/-- `execAck` keeps. -/
theorem execAck_keeps {s0 : State} (lane : Fin 144) (p : Packet) (s : State) (h : Keeps s0 s) : KeepsRes s0 (execAck lane p s) := by
  unfold execAck
  repeat' first
    | with_reducible assumption
    | with_reducible apply State.takeRx_keeps
    | with_reducible apply State.takeAck_keeps
    | extract_lets +onlyGivenNames t
    | with_reducible refine keepsRes_next ?_
    | split
    | with_reducible refine of_some_eq (by assumption) ?_

/-- `execAckTimer` keeps. -/
theorem execAckTimer_keeps {s0 : State} (src : Nat) (s : State) (h : Keeps s0 s) : KeepsRes s0 (execAckTimer src s) := by
  unfold execAckTimer
  repeat' first
    | with_reducible assumption
    | with_reducible apply State.sendAck_keeps
    | extract_lets +onlyGivenNames t
    | with_reducible refine keepsRes_next ?_
    | split

/-- `execRetransmitTimeout` keeps. -/
theorem execRetransmitTimeout_keeps {s0 : State} (dest : Nat) (psn : Nat) (s : State) (h : Keeps s0 s) : KeepsRes s0 (execRetransmitTimeout dest psn s) := by
  unfold execRetransmitTimeout
  repeat' first
    | with_reducible assumption
    | with_reducible apply State.retransmit_keeps
    | extract_lets +onlyGivenNames t
    | with_reducible refine keepsRes_next ?_
    | split

/-- `execSendContextFree` keeps. -/
theorem execSendContextFree_keeps {s0 : State} (dest : Nat) (s : State) (h : Keeps s0 s) : KeepsRes s0 (execSendContextFree dest s) := by
  unfold execSendContextFree
  repeat' first
    | intro _
    | with_reducible assumption
    | with_reducible apply State.sendPkt_keeps
    | (extract_lets +onlyGivenNames t; (with_reducible refine keeps_cut (s0 := s0) (t := t) ?_ ?_); rotate_left; intro ht; (try clear_value t); rotate_left; subst t)
    | extract_lets +onlyGivenNames t
    | ((with_reducible refine keeps_of_mk ?_); (with_reducible refine keeps_of ?_); with_reducible assumption)
    | with_reducible refine keeps_foldl ?_ _ ?_
    | with_reducible refine keepsRes_next ?_
    | split

/-- `execReceiveContextFree` keeps. -/
theorem execReceiveContextFree_keeps {s0 : State} (src : Nat) (s : State) (h : Keeps s0 s) : KeepsRes s0 (execReceiveContextFree src s) := by
  unfold execReceiveContextFree
  repeat' first
    | with_reducible assumption
    | extract_lets +onlyGivenNames t
    | ((with_reducible refine keeps_of_mk ?_); (with_reducible refine keeps_of ?_); with_reducible assumption)
    | with_reducible refine keepsRes_next ?_
    | split

/-- `execPlaneExclusionExpire` keeps. -/
theorem execPlaneExclusionExpire_keeps {s0 : State} (dest : Nat) (plane : Nat) (s : State) (h : Keeps s0 s) : KeepsRes s0 (execPlaneExclusionExpire dest plane s) := by
  unfold execPlaneExclusionExpire
  repeat' first
    | with_reducible assumption
    | with_reducible apply State.pump_keeps
    | with_reducible apply State.setSend_keeps
    | extract_lets +onlyGivenNames t
    | with_reducible refine keepsRes_next ?_
    | split

/-- `State.modClk` keeps. -/
theorem State.modClk_keeps {s0 : State} (s : State) (f : ClockSt → ClockSt) (h : Keeps s0 s) : Keeps s0 (State.modClk s f) := by
  unfold State.modClk
  repeat' ((with_reducible refine keeps_of_mk ?_); (with_reducible refine keeps_of ?_); with_reducible assumption)

/-- `State.startSwitch` keeps. -/
theorem State.startSwitch_keeps {s0 : State} (s : State) (i : Nat) (h : Keeps s0 s) : Keeps s0 (State.startSwitch s i) := by
  unfold State.startSwitch
  repeat' first
    | with_reducible assumption
    | with_reducible apply State.modClk_keeps

/-- `State.leaveHoldover` keeps. -/
theorem State.leaveHoldover_keeps {s0 : State} (s : State) (h : Keeps s0 s) : Keeps s0 (State.leaveHoldover s) := by
  unfold State.leaveHoldover
  repeat' first
    | with_reducible assumption
    | with_reducible apply State.startSwitch_keeps
    | split

/-- `State.loseSelected` keeps. -/
theorem State.loseSelected_keeps {s0 : State} (s : State) (h : Keeps s0 s) : Keeps s0 (State.loseSelected s) := by
  unfold State.loseSelected
  repeat' first
    | with_reducible assumption
    | with_reducible apply State.modClk_keeps
    | with_reducible apply State.leaveHoldover_keeps
    | with_reducible apply State.event_keeps
    | with_reducible apply State.err_keeps

/-- `State.loseSource` keeps. -/
theorem State.loseSource_keeps {s0 : State} (s : State) (i : Nat) (h : Keeps s0 s) : Keeps s0 (State.loseSource s i) := by
  unfold State.loseSource
  repeat' first
    | with_reducible assumption
    | with_reducible apply State.modClk_keeps
    | with_reducible apply State.loseSelected_keeps
    | (extract_lets +onlyGivenNames t; (with_reducible refine keeps_cut (s0 := s0) (t := t) ?_ ?_); rotate_left; intro ht; (try clear_value t); rotate_left; subst t)
    | extract_lets +onlyGivenNames t
    | split

/-- `execRefLoss` keeps. -/
theorem execRefLoss_keeps {s0 : State} (s : State) (h : Keeps s0 s) : KeepsRes s0 (execRefLoss s) := by
  unfold execRefLoss
  repeat' first
    | with_reducible assumption
    | with_reducible apply State.loseSource_keeps
    | extract_lets +onlyGivenNames t
    | with_reducible refine keepsRes_next ?_
    | split

/-- `State.askSwitch` keeps. -/
theorem State.askSwitch_keeps {s0 : State} (s : State) (h : Keeps s0 s) : Keeps s0 (State.askSwitch s) := by
  unfold State.askSwitch
  repeat' first
    | extract_lets +onlyGivenNames t
    | ((with_reducible refine keeps_of_mk ?_); (with_reducible refine keeps_of ?_); with_reducible assumption)

/-- `State.wantSwitch` keeps. -/
theorem State.wantSwitch_keeps {s0 : State} (s : State) (h : Keeps s0 s) : Keeps s0 (State.wantSwitch s) := by
  unfold State.wantSwitch
  repeat' first
    | with_reducible assumption
    | with_reducible apply State.askSwitch_keeps
    | with_reducible apply State.modClk_keeps
    | extract_lets +onlyGivenNames t
    | split

/-- `State.countSwitch` keeps. -/
theorem State.countSwitch_keeps {s0 : State} (s : State) (h : Keeps s0 s) : Keeps s0 (State.countSwitch s) := by
  unfold State.countSwitch
  repeat' first
    | with_reducible assumption
    | with_reducible apply State.startSwitch_keeps
    | with_reducible apply State.modClk_keeps
    | extract_lets +onlyGivenNames t
    | split

/-- `State.windowOf` keeps. -/
theorem State.windowOf_keeps {s0 : State} (s : State) (i : Nat) (r : WindowResult) (h : Keeps s0 s) : Keeps s0 (State.windowOf s i r) := by
  unfold State.windowOf
  repeat' first
    | with_reducible assumption
    | with_reducible apply State.modClk_keeps
    | with_reducible apply State.loseSource_keeps
    | (extract_lets +onlyGivenNames t; (with_reducible refine keeps_cut (s0 := s0) (t := t) ?_ ?_); rotate_left; intro ht; (try clear_value t); rotate_left; subst t)
    | extract_lets +onlyGivenNames t
    | split

/-- `execRefMonitorWindow` keeps. -/
theorem execRefMonitorWindow_keeps {s0 : State} (a : WindowResult) (b : WindowResult) (f : WindowResult) (s : State) (h : Keeps s0 s) : KeepsRes s0 (execRefMonitorWindow a b f s) := by
  unfold execRefMonitorWindow
  repeat' first
    | with_reducible assumption
    | with_reducible apply State.wantSwitch_keeps
    | with_reducible apply State.leaveHoldover_keeps
    | with_reducible apply State.windowOf_keeps
    | with_reducible refine keepsRes_next ?_

/-- `execPllSwitchComplete` keeps. -/
theorem execPllSwitchComplete_keeps {s0 : State} (s : State) (h : Keeps s0 s) : KeepsRes s0 (execPllSwitchComplete s) := by
  unfold execPllSwitchComplete
  repeat' first
    | with_reducible assumption
    | with_reducible apply State.wantSwitch_keeps
    | with_reducible apply State.event_keeps
    | with_reducible apply State.modClk_keeps
    | extract_lets +onlyGivenNames t
    | with_reducible refine keepsRes_next ?_
    | split

/-- `State.testSource` keeps. -/
theorem State.testSource_keeps {s0 : State} (s : State) (i : Nat) (r : TestResult) (h : Keeps s0 s) : Keeps s0 (State.testSource s i r) := by
  unfold State.testSource
  repeat' first
    | with_reducible assumption
    | with_reducible apply State.modClk_keeps
    | with_reducible apply State.event_keeps
    | with_reducible apply State.err_keeps
    | (extract_lets +onlyGivenNames t; (with_reducible refine keeps_cut (s0 := s0) (t := t) ?_ ?_); rotate_left; intro ht; (try clear_value t); rotate_left; subst t)
    | extract_lets +onlyGivenNames t
    | split

/-- `State.testSources` keeps. -/
theorem State.testSources_keeps {s0 : State} (s : State) (a : TestResult) (b : TestResult) (f : TestResult) (h : Keeps s0 s) : Keeps s0 (State.testSources s a b f) := by
  unfold State.testSources
  repeat' first
    | with_reducible assumption
    | with_reducible apply State.wantSwitch_keeps
    | with_reducible apply State.leaveHoldover_keeps
    | with_reducible apply State.testSource_keeps

/-- `execJitterTestComplete` keeps. -/
theorem execJitterTestComplete_keeps {s0 : State} (a : TestResult) (b : TestResult) (f : TestResult) (s : State) (h : Keeps s0 s) : KeepsRes s0 (execJitterTestComplete a b f s) := by
  unfold execJitterTestComplete
  repeat' first
    | with_reducible assumption
    | with_reducible apply State.testSources_keeps
    | extract_lets +onlyGivenNames t
    | with_reducible refine keepsRes_next ?_
    | split

/-- `State.slotFails` keeps. -/
theorem State.slotFails_keeps {s0 : State} (s : State) (k : Nat) (event : Nat) (h : Keeps s0 s) : Keeps s0 (State.slotFails s k event) := by
  unfold State.slotFails
  repeat' first
    | with_reducible assumption
    | with_reducible apply State.history_keeps
    | with_reducible apply State.retireUnit_keeps
    | with_reducible apply State.unitLeave_keeps
    | (extract_lets +onlyGivenNames t; (with_reducible refine keeps_cut (s0 := s0) (t := t) ?_ ?_); rotate_left; intro ht; (try clear_value t); rotate_left; subst t)
    | extract_lets +onlyGivenNames t
    | ((with_reducible refine keeps_of_mk ?_); (with_reducible refine keeps_of ?_); with_reducible assumption)
    | dsimp -zeta only
    | split

/-- `execGenUnlock` keeps. -/
theorem execGenUnlock_keeps {s0 : State} (gen : Generator) (s : State) (h : Keeps s0 s) : KeepsRes s0 (execGenUnlock gen s) := by
  unfold execGenUnlock
  repeat' first
    | intro _
    | with_reducible assumption
    | with_reducible apply State.modClk_keeps
    | with_reducible apply State.event_keeps
    | with_reducible apply State.err_keeps
    | with_reducible apply State.setDom_keeps
    | with_reducible apply State.slotFails_keeps
    | with_reducible apply State.leaveUp_keeps
    | with_reducible apply State.loseSource_keeps
    | with_reducible apply State.devFault_keeps
    | (extract_lets +onlyGivenNames t; (with_reducible refine keeps_cut (s0 := s0) (t := t) ?_ ?_); rotate_left; intro ht; (try clear_value t); rotate_left; subst t)
    | with_reducible refine keeps_foldl ?_ _ ?_
    | with_reducible refine keepsRes_next ?_
    | dsimp -zeta only
    | split

/-- `State.modHud` keeps. -/
theorem State.modHud_keeps {s0 : State} (s : State) (f : HuddleSt → HuddleSt) (h : Keeps s0 s) : Keeps s0 (State.modHud s f) := by
  unfold State.modHud
  repeat' ((with_reducible refine keeps_of_mk ?_); (with_reducible refine keeps_of ?_); with_reducible assumption)

/-- `State.sendTick` keeps. -/
theorem State.sendTick_keeps {s0 : State} (s : State) (device : Nat) (op : Nat) (child : Nat) (pay : List Sys2Proof.Byte) (h : Keeps s0 s) : Keeps s0 (State.sendTick s device op child pay) := by
  unfold State.sendTick
  repeat' first
    | with_reducible assumption
    | with_reducible apply State.sendTwice_keeps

* * *

• _Exercise aim_:
Scan the lines above, and whenever one holds the string "execRefMonitorWindow", copy it.

• _Exercise solution_:
/-- `execRefMonitorWindow` keeps. -/
theorem execRefMonitorWindow_keeps {s0 : State} (a : WindowResult) (b : WindowResult) (f : WindowResult) (s : State) (h : Keeps s0 s) : KeepsRes s0 (execRefMonitorWindow a b f s) := by
  unfold execRefMonitorWindow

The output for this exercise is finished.